L’opposition entre catholiques et libéraux structura la vie politique belge jusqu’à la fin du siècle et se focalisa autour des questions scolaire et du financement public des cultes. Derrières ces questions qui peuvent sembler techniques se cachent avant tout deux visions totalement opposées de la société. À cette ligne de fracture viendra s’ajouter, dès les années 1880, la question sociale née de la misère provoquée par les révolutions industrielles successives. Le mouvement socialiste s’est déjà implanté en Belgique dans la seconde moitié du XIXe siècle via des associations se revendiquant de cette même idéologie, associations qui donneront naissance en 1894 au Parti ouvrier belge, ancêtre du parti socialiste. Suivront les créations des syndicats et des mutualités respectives, de mouvements de jeunesse, ou encore d’associations féminines au sein des différents piliers, principalement catholique et socialiste.
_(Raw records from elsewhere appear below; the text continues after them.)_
-- ==== Sys2Proof/Safety.lean ====
section
/-! DEFINITION. The terms claims use: what the outside may change, which states are reachable, the schedule of
transport requests of each command, and the invariant of the block. -/

namespace Sys2Proof.Machine

/-! ## The outside -/

/-- Between two steps the host and the transport may set the inputs to anything, and nothing else
(spec/00_scope.md rule R5, spec/20_memory.md rule R62). -/
def InputChange (s s' : State) : Prop :=
  s' = { s with rst := s'.rst, cmds := s'.cmds, answers := s'.answers }

/-- The states the block can be in, whatever the outside does. -/
inductive Reachable : State → Prop where
  | reset : Reachable State.reset
  | step {s t : State} : Reachable s → step s = .next t → Reachable t
  | input {s t : State} : Reachable s → InputChange s t → Reachable t

/-! ## Where a command stands -/

/-- The block has just accepted a command and has asked the transport for nothing yet. -/
def State.Starting (s : State) : Prop := s.busy = true ∧ s.useq = 0 ∧ s.port = none

/-- The requests issued so far once `r` stands on the port: `r` is new unless the command was already waiting. -/
def State.requestsWith (s : State) (r : Request) : List Request :=
  if s.port = none then s.requests ++ [r] else s.requests

/-- The state `s` becomes when its command ends with this response, the answers `rest` still unused and the requests
`reqs` issued in all: only the response registers, the sequencer and the two port records differ. -/
def ended (s : State) (code : Code) (r0 r1 : BitVec 32) (rest : List Answer) (reqs : List Request) : State :=
  { s with status := code, res0 := r0, res1 := r1, rspValid := true, busy := false, useq := 0, port := none
           answers := rest, requests := reqs }

/-- The state `s` becomes when its command has used up the answers and stands at `USEQ = u` with `r` on the port, the
requests `reqs` issued in all. -/
def waitingOn (s : State) (u : BitVec 3) (r : Request) (reqs : List Request) : State :=
  { s with useq := u, port := some r, answers := [], requests := reqs }

/-! ## The schedule of requests (20_memory.md rules R54, R70, R75; the `USEQ` lines of each command's rule) -/

/-- The two requests of a setter, the second once the first has returned `t0` (R130). -/
def setterRequests {n : Nat} (id : BitVec 6) (m : Reg16) (lo : Nat) (val : BitVec n) (t0 : Reg16) : List Request :=
  [rdReg (slaveOf id) 0x02, wrReg (slaveOf id) 0x02 (mergeField m lo val t0)]

/-- The transport requests of a command, in `USEQ` order; `t0` is what T0 holds when the second is issued. -/
def scheduled (t0 : Reg16) : Instr → List Request
  | .wrreg id addr data => [wrReg (slaveOf id) addr data]
  | .rdreg id addr => [rdReg (slaveOf id) addr]
  | .swrst id => setterRequests id mRst rstPos 1#1 t0
  | .setmode id mode => setterRequests id mMod modLo mode t0
  | .setrate id rate => setterRequests id mCr crLo rate t0
  | .setdrdyen id en => setterRequests id mEn enPos en t0
  | .clrdrdy id => setterRequests id mDrdy drdyPos 0#1 t0
  | .getmode id => [rdReg (slaveOf id) 0x02]
  | .getrate id => [rdReg (slaveOf id) 0x02]
  | .getdrdyen id => [rdReg (slaveOf id) 0x02]
  | .getdrdy id => [rdReg (slaveOf id) 0x02]
  | .getmfgid id => [rdReg (slaveOf id) 0xFE]
  | .getdevid id => [rdReg (slaveOf id) 0xFF]
  | .getamb id => [rdReg (slaveOf id) 0x01]
  | .getobj id => [rdReg (slaveOf id) 0x01, rdReg (slaveOf id) 0x00]
  | .getobjtc id _ => [rdReg (slaveOf id) 0x01, rdReg (slaveOf id) 0x00]
  | .ringrd _ _ => []
  | .ringwr _ _ _ => []
  | .ringclr _ => []
  | .crc8 _ _ _ _ => []
  | .crcchk _ _ _ => []
  | .shtinit => [.devOpen, .devSelect 0x44]
  | .shttemp => [.devWrite [0x2C, 0x06] 2, .devRead 6]
  | .shthum => [.devWrite [0x2C, 0x06] 2, .devRead 6]

/-- Commands that look at the session before they ask for anything (R187). -/
def needsSession : Instr → Bool
  | .shttemp => true
  | .shthum => true
  | .wrreg _ _ _ => false
  | .rdreg _ _ => false
  | .swrst _ => false
  | .getmode _ => false
  | .setmode _ _ => false
  | .getrate _ => false
  | .setrate _ _ => false
  | .getdrdyen _ => false
  | .setdrdyen _ _ => false
  | .getdrdy _ => false
  | .clrdrdy _ => false
  | .getmfgid _ => false
  | .getdevid _ => false
  | .getamb _ => false
  | .getobj _ => false
  | .getobjtc _ _ => false
  | .ringrd _ _ => false
  | .ringwr _ _ _ => false
  | .ringclr _ => false
  | .crc8 _ _ _ _ => false
  | .crcchk _ _ _ => false
  | .shtinit => false

/-! ## The invariant -/

/-- The codes STATUS may hold (R22, R215). -/
def statusCodes : List Code := [0, -1, -2, -3, -4, -5, -128]
/-- The values SESS_ERR may hold (R28). -/
def sessionCodes : List Code := [0, -1, -2]

/-- A busy block is waiting: CUR holds a command, the request of its rule at `USEQ` stands on the port, and a
measurement got past its session test (R29, R61, R63, R75, R187). -/
def waitingRight (s : State) : Bool :=
  match decode s.cur with
  | .command i => s.port.isSome && s.port == (scheduled s.t0 i)[s.useq.toNat]? && (!needsSession i || s.sessErr == 0)
  | .illegal _ => false

/-- What holds of every reachable state: legal codes, results zero beside an error (R23), an idle sequencer at rest
(R26, R29), a busy one waiting for the right request, and the standing request the last one issued. -/
def BlockInv (s : State) : Bool :=
  statusCodes.contains s.status && (s.status == 0 || (s.res0 == 0 && s.res1 == 0))
  && sessionCodes.contains s.sessErr
  && (if s.busy then waitingRight s && !s.rspValid else s.useq == 0 && s.port == none)
  && (s.port == none || s.requests.getLast? == s.port)

end Sys2Proof.Machine
end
Le pilier catholique est celui qui s’est développé le plus largement, d’une part en raison de la situation institutionnelle belge que nous avons développée précédemment, et d’autre part grâce à l’organisation de l’Église. Face à lui, le pilier « laïque », porté dans un premier temps par le parti libéral, s’est scindé en trois à la fin du siècle : un pilier libéral, un pilier socialiste et, plus tardivement, ce que l’on peut appeler un « pilier apolitique », qui n’en est pas un car non organisé. Au sein même du pilier libéral a persisté pendant un certain temps une division entre progressistes et doctrinaires. Les premiers étaient, pour résumer sommairement, favorables à la mise en place du suffrage universel, les seconds y étaient opposés. Cette division sera définitivement résorbée par l’adoption du suffrage universel en 1921, étendu aux femmes en 1948.

La seconde moitié du XXe sera celle du reflux de l’influence religieuse au sein de la société belge, en particulier de la déchristianisation. Le pilier catholique a cependant survécu, en s’élargissant bien souvent sur une base « chrétienne » et non plus seulement catholique, grâce à des membres et des responsables qui, de plus, ne se sentent plus nécessairement « chrétiens ». Quant au pilier socialiste, il n’a pas non plus disparu malgré la victoire en trompe-l’oeil du modèle libéral sur le modèle socialiste représenté par l’URSS. S’iI semble, à première vue, qu’en Belgique, tout soit resté figé depuis 75 ans, il n’en est rien. Les piliers ont, à des degrés divers, embrassé une certaine forme de pluralisme, tant à l’intérieur vis-à-vis des membres, qu’à l’extérieur, principalement dans les discours.

À l’heure actuelle, force est de constater que le pilier libéral est le moins développé, et de loin, des trois piliers historiques. Il faut également noter que, même restreint, une partie des acteurs économiques sociaux libéraux conserve sa référence philosophique : la Centrale Générale des Syndicats Libéraux de Belgique, la Mutualité Libérale ou encore le Centre Libéral d’Action et de Réflexion sur l’Audiovisuel.